Rod, you have been significant in showing us that it is feasible to make
massive progress, but then you are equally aware of the spectrum of outlets
and players. That diversity  defies simple and quick solutions, and
frustrates the universal fix. The result should be seen as a process that
will improve with time.  That process will need some kind of overview, but
an overview that is aware that resources for developments that go well
beyond 'proof of concept' are lacking.

Given the diversity of players and the wealth of expertise, the solution
needs to enable crowd sourcing.  Such crowd sourcing would include the
capacity of anyone to comment on any element of information, for some
players to have authority to make changes, for all initiatives to be
interlinked, and for an alert system that keeps all interested parties
aware of all changes as they happen.  The expectation is that this evolve
to synchrony of all parts. Crows sourcing needs to accept that there is
more than one point of view as to what constitutes an entity, and how the
entities should be arranged.

With such a structure, what progress might we get?

1. Is this a name?
     This answer needs access to all names and all variants.   Global Names
has about 22,000,000 strings that are purported to be names, but the
contents of this are extremely dirty (intentionally so). To find a string
in GNI certainly does not mean that it will be a name.  So, that needs to
be fixed by flagging entries as 'names' and 'not names'.  Some of the other
weaknesses in Global Names are those taxonomic territories without good
coverage or where content sharing does not happen.  A lot of namestrings
from the older literature have yet to be added.  Taxonomic sources tend not
to be comprehensive with synonyms, certainly not with lexical variants, are
often contaminated with chresonyms, and vary in terms of taxonomic
currency.  There is often too much distance between expert and point of
contact with the product - making it difficult to correct errors. So, these
are a few of the issues on this front.
      It would be useful if we could run some exercises to assess how close
to the asymptote we are. It would also be of interest to get input on
priorities, given that there are many tasks.

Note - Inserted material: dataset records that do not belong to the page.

-- ==== Sys2Proof/Machine/Cache.lean ====
section
/-! DEFINITION. The direct-mapped, write-through, write-no-allocate cache (20_memory.md R70 to R79). -/

namespace Sys2Proof.Machine

/-! ### The address split (20_memory.md R71) -/

/-- `offset = a mod LINE_SIZE`. -/
def cacheOffset (c : Config) (a : Word) : Nat := a.toNat % c.lineSize

/-- `index = (a >> OFFSET_BITS) mod NUM_LINES`. -/
def cacheIndex (c : Config) (a : Word) : Nat := (a.toNat >>> c.offsetBits) % c.numLines

/-- `tag = a >> (OFFSET_BITS + INDEX_BITS)`. -/
def cacheTag (c : Config) (a : Word) : Word := a >>> (c.offsetBits + c.indexBits)

/-- `base = a - offset`: the first address of the block. -/
def cacheBase (c : Config) (a : Word) : Nat := a.toNat - cacheOffset c a

/-- The first address of the block that a line of index `i` and this tag holds (20_memory.md R80). -/
def lineBase (c : Config) (tag : Word) (i : Nat) : Nat :=
  (tag.toNat <<< (c.offsetBits + c.indexBits)) ||| (i <<< c.offsetBits)

/-! ### Lines -/

/-- `lines[i]`. -/
def lineAt (s : State) (i : Nat) : CacheLine := s.lines.getD i (CacheLine.initial s.cfg.lineSize)

/-- The line an address maps to. -/
def lineOf (s : State) (a : Word) : CacheLine := lineAt s (cacheIndex s.cfg a)

/-- The address is resident: the line at its index is valid and holds its tag (20_memory.md R72). -/
abbrev Resident (s : State) (a : Word) : Prop := (lineOf s a).valid = true ∧ (lineOf s a).tag = cacheTag s.cfg a

/-- The word at an offset of a line, big-endian (20_memory.md R53, R74). -/
def lineWord (l : CacheLine) (off : Nat) : Word :=
  be32 (l.data.getD off 0#8) (l.data.getD (off + 1) 0#8) (l.data.getD (off + 2) 0#8) (l.data.getD (off + 3) 0#8)

/-- `data[offset .. offset+3] <- Bytes(v)` (20_memory.md R75). -/
def lineSetWord (l : CacheLine) (off : Nat) (v : Word) : CacheLine :=
  { l with
    data := (((l.data.set off (wordByte v 0)).set (off + 1) (wordByte v 1)).set (off + 2) (wordByte v 2)).set (off + 3)
      (wordByte v 3) }

/-- Replacing the line an address maps to. -/
def setLineOf (a : Word) (l : CacheLine) (s : State) : State :=
  { s with lines := s.lines.set (cacheIndex s.cfg a) l }

/-- The line a miss at `a` brings in: the whole aligned block, with the tag of `a`, valid (20_memory.md R74). -/
def refilledLine (s : State) (a : Word) : CacheLine :=
  { valid := true, tag := cacheTag s.cfg a, data := backBlock s.mem (cacheBase s.cfg a) s.cfg.lineSize }

/-! ### The operations -/

/-- `hits <- hits + 1`. -/
def countHit (s : State) : State := { s with hits := s.hits + 1 }

/-- `misses <- misses + 1`. -/
def countMiss (s : State) : State := { s with misses := s.misses + 1 }

/-- `mem[a..a+3] <- Bytes(v)` on the machine's memory (20_memory.md R73). -/
def storeWord (a : Word) (v : Word) (s : State) : State := { s with mem := backWrite s.mem a.toNat v }

/-- `CacheRead(a)` (20_memory.md R74): bypass, hit, or miss with refill. -/
def cacheRead (a : Word) (s : State) : Word × State :=
  if s.cacheEnabled = false then (backRead s.mem a.toNat, s)
  else if Resident s a then (lineWord (lineOf s a) (cacheOffset s.cfg a), countHit s)
  else (lineWord (refilledLine s a) (cacheOffset s.cfg a), setLineOf a (refilledLine s a) (countMiss s))

/-- `CacheWrite(a, v)` (20_memory.md R75): always through to memory first; then nothing, a hit in place, or a miss that
leaves the line untouched (log 15). -/
def cacheWrite (a v : Word) (s : State) : State :=
  if s.cacheEnabled = false then storeWord a v s
  else if Resident s a then
    setLineOf a (lineSetWord (lineOf s a) (cacheOffset s.cfg a) v) (countHit (storeWord a v s))
  else countMiss (storeWord a v s)

/-- The line made invalid, its tag and data kept. -/
def CacheLine.invalidate (l : CacheLine) : CacheLine := { l with valid := false }

/-- `CacheInvalidate(a)`: the line at the index of `a`, whatever its tag, enabled or not (20_memory.md R76; log 16). -/
def cacheInvalidate (a : Word) (s : State) : State := setLineOf a (lineOf s a).invalidate s

/-- `CacheInvalidateAll()`, which is also flush (20_memory.md R77). -/
def cacheInvalidateAll (s : State) : State := { s with lines := s.lines.map CacheLine.invalidate }

/-- `CacheToggle(e)`: disabling also invalidates every line (20_memory.md R78). -/
def cacheToggle (e : Bool) (s : State) : State :=
  if e = true then { s with cacheEnabled := true } else cacheInvalidateAll { s with cacheEnabled := false }

/-- `hit_rate`: the exact ratio, 0 before any access (20_memory.md R79). -/
def hitRate (s : State) : Rat :=
  if s.hits + s.misses = 0 then 0 else (s.hits : Rat) / ((s.hits + s.misses : Nat) : Rat)

end Sys2Proof.Machine
end

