/-- 43_control_transfer.md R184: the jump goes to its target with no other effect, or is an AddressError of the PC update with the
target when that is not inside the memory. -/
def Obligations.JGoesToItsTarget : Prop :=
  ∀ (target : BitVec 26) (s : State) (new : Word),
    new = ((s.pc &&& 0xF0000000#32) ||| (target.setWidth 32 <<< 2)) →
    (new.toNat < s.cfg.memorySize → exec (.j target) s = .next { s with pc := new, next := none }) ∧
      (s.cfg.memorySize ≤ new.toNat →
        ∃ t, exec (.j target) s = .next t ∧ t.run = .halted ∧
          ∃ f, t.fault = some f ∧ f.kind = .addressError ∧ f.addr = new)

/-- JAL links `pc + 4` in register 31 and jumps; when the target faults the link stays written (43_control_transfer.md section 2;
the register number is general knowledge, D1, log 2; the fault in the same step is D13, log 10). -/
def Obligations.JalLinksAndJumps : Prop :=
  ∀ (target : BitVec 26) (s : State) (new : Word),
    new = ((s.pc &&& 0xF0000000#32) ||| (target.setWidth 32 <<< 2)) →
    (new.toNat < s.cfg.memorySize →
      ∃ t, exec (.jal target) s = .next t ∧ t.pc = new ∧ t.next = none ∧
        (∀ r, readReg r t = if r = 31#5 then s.pc + 4#32 else readReg r s) ∧
        { t with regs := s.regs, pc := s.pc, next := s.next } = s) ∧
      (s.cfg.memorySize ≤ new.toNat →
        ∃ t, exec (.jal target) s = .next t ∧ t.pc = s.pc ∧ t.next = none ∧ t.run = .halted ∧
          t.fault = some { kind := .addressError, pc := s.pc, addr := new } ∧
          (∀ r, readReg r t = if r = 31#5 then s.pc + 4#32 else readReg r s) ∧
          { t with regs := s.regs, next := s.next, run := s.run, fault := s.fault } = s)

/-- 43_control_transfer.md R180: the branch target is `pc + 4` plus four times the signed immediate, mod 2^32; the displacement of an
encodable immediate is in `[-131072, +131068]`; it is a multiple of 4 when `pc` is; immediate 0 gives `pc + 4` and immediate
-1 gives `pc`. -/
def Obligations.BranchTargetIsPcRelative : Prop :=
  ∀ pc imm : Word, branchTarget pc imm = BitVec.ofInt 32 ((pc.toNat : Int) + 4 + 4 * imm.toInt) ∧
    (ImmFits imm → -131072 ≤ 4 * imm.toInt ∧ 4 * imm.toInt ≤ 131068) ∧
    (pc.toNat % 4 = 0 → (branchTarget pc imm).toNat % 4 = 0) ∧ branchTarget pc 0#32 = pc + 4#32 ∧
    branchTarget pc 0xFFFFFFFF#32 = pc

/-- 43_control_transfer.md R183: the jump target is a multiple of 4 in the 256-MiB region of the jump itself, with `target26` as the
bits below; while the PC is below 2^28 it is `target26 << 2`. -/
def Obligations.JumpTargetStaysInItsRegion : Prop :=
  ∀ (pc : Word) (target : BitVec 26),
    (jumpTarget pc target).toNat = pc.toNat / 2 ^ 28 * 2 ^ 28 + 4 * target.toNat ∧
      (jumpTarget pc target).toNat % 4 = 0 ∧ (jumpTarget pc target).toNat / 2 ^ 28 = pc.toNat / 2 ^ 28 ∧
      (∀ c : Config, c.memorySize ≤ 2 ^ 28 → pc.toNat < c.memorySize → jumpTarget pc target = target.setWidth 32 <<< 2)

/-! ### System -/

/-- HALT ends the step at the transition: nothing but the run state changes. With the switch on, the PC update follows
(44_system.md section HALT; that the switch is off by default is the spec's decision D9, log 9; the
record and the kept PC of the fault are D12 and D13, log 10). -/
def Obligations.HaltHaltsWithoutAFault : Prop :=
  ∀ s : State,
    (s.cfg.haltAdvancesPc = false → exec .halt s = .next { s with run := .halted }) ∧
      (s.cfg.haltAdvancesPc = true → s.next = none →
        ((s.pc + 4#32).toNat < s.cfg.memorySize → exec .halt s = .next { s with run := .halted, pc := s.pc + 4#32 }) ∧
          (s.cfg.memorySize ≤ (s.pc + 4#32).toNat →
            exec .halt s = .next { s with
              run := .halted, fault := some { kind := .addressError, pc := s.pc, addr := s.pc + 4#32 } }))

/-- CACHECTL changes nothing but the PC (44_system.md section CACHECTL; the spec's decision D28, log 18). -/
def Obligations.CachectlOnlyAdvances : Prop :=
  ∀ s : State, s.next = none → (s.pc + 4#32).toNat < s.cfg.memorySize →
    exec .cachectl s = .next { s with pc := s.pc + 4#32 }

/-! ### Frames -/

/-- The frame of the ten instructions that reach no data: ADD, SUB, SLT (destination `rd`), ADDI (`rt`), JAL (`x[31]`), BEQ, BNE,
J, CACHECTL, HALT (no register). Every other register, every byte of memory, the cache, the I/O side and the counters are
unchanged; the run state and the fault record change only by HALT or by the AddressError of the PC update (10_state.md R23,
R31; 60_exceptions.md R207; the spec's decisions D1 for `x[31]`, log 2, D9, log 9, D12 and D13, log 10, and D28, log 18). -/
def Obligations.RegisterOnlyFormsFrame : Prop :=
  ∀ (i : Instr) (s t : State), (∀ rs rt imm, i ≠ .lw rs rt imm ∧ i ≠ .sw rs rt imm) → exec i s = .next t →
    (∀ r, destReg i ≠ some r → readReg r t = readReg r s) ∧
      (∀ x, Memory.read t.mem x = Memory.read s.mem x) ∧
      { t with regs := s.regs, pc := s.pc, next := s.next, run := s.run, fault := s.fault } = s ∧
      ((t.run = s.run ∧ t.fault = s.fault) ∨ (i = .halt ∧ t.run = .halted ∧ t.fault = s.fault) ∨
        (t.run = .halted ∧ ∃ addr, t.fault = some { kind := .addressError, pc := s.pc, addr := addr }))

/-- The frame of LW: every register but `rt`, every byte of memory, the I/O registers, the output sequence, the completion
record, the write counters and the enable flag are unchanged (10_state.md R23; 20_memory.md R57; the record and the kept PC of
a fault are the spec's decisions D12 and D13, log 10). -/
def Obligations.LwFrame : Prop :=
  ∀ (rs rt : RegIdx) (imm : Word) (s t : State), exec (.lw rs rt imm) s = .next t →
    (∀ r, r ≠ rt → readReg r t = readReg r s) ∧ (∀ x, Memory.read t.mem x = Memory.read s.mem x) ∧
      t.cfg = s.cfg ∧ t.io = s.io ∧ t.outLog = s.outLog ∧ t.completion = s.completion ∧ t.memWrites = s.memWrites ∧
      t.ioWrites = s.ioWrites ∧ t.cacheEnabled = s.cacheEnabled ∧
      ((t.run = s.run ∧ t.fault = s.fault) ∨
        (t.run = .halted ∧ t.pc = s.pc ∧ ∃ k addr, t.fault = some { kind := k, pc := s.pc, addr := addr }))

/-- The frame of SW: every register, and every byte of memory outside the four at the effective address; when the address is
not a word of memory, every byte. The memory's canonical form is part of the invariant (10_state.md R23; 20_memory.md R61,
R81; the spec's decisions D7, D8, D12 and D13, logs 11, 12 and 10). -/
def Obligations.SwFrame : Prop :=
  ∀ (rs rt : RegIdx) (imm : Word) (s t : State), Memory.wf s.mem = true → exec (.sw rs rt imm) s = .next t →
    (∀ r, readReg r t = readReg r s) ∧
      (∀ a, effectiveAddress rs imm s = a →
        (∀ x, x < a.toNat ∨ a.toNat + 4 ≤ x → Memory.read t.mem x = Memory.read s.mem x) ∧
          ((a.toNat % 4 ≠ 0 ∨ s.cfg.memorySize < a.toNat + 4 ∨ s.cfg.ioBase ≤ a.toNat) → t.mem = s.mem) ∧
          (a.toNat < s.cfg.ioBase → t.io = s.io ∧ t.outLog = s.outLog ∧ t.completion = s.completion)) ∧
      t.cfg = s.cfg ∧ t.regs = s.regs ∧ t.memReads = s.memReads ∧ t.ioReads = s.ioReads ∧
      t.cacheEnabled = s.cacheEnabled ∧
      ((t.run = s.run ∧ t.fault = s.fault) ∨
        (t.run = .halted ∧ t.pc = s.pc ∧ ∃ k addr, t.fault = some { kind := k, pc := s.pc, addr := addr }))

2. Is this the correct way to write it?
    I would suggest this question needs to be rephrased, given that there
are many correct ways to write a scientific name - mostly with variations
in the authority department.  If we limit ourselves to thinking about the
correct spelling of the scientific elements, then this remains the
responsibility of the nomenclators. Making nomenclator content open and
placing nomenclators within crowd sourcing will help to overcome issues of
scale. Historically, nomenclators have defined their own taxonomic context;
but this is no longer a feasible stance.  Homonyms - as Tony Rees has
pointed out abound, some more taxa become ambiregnal, some less so.
Open-ness of nomenclatoral content is an issue.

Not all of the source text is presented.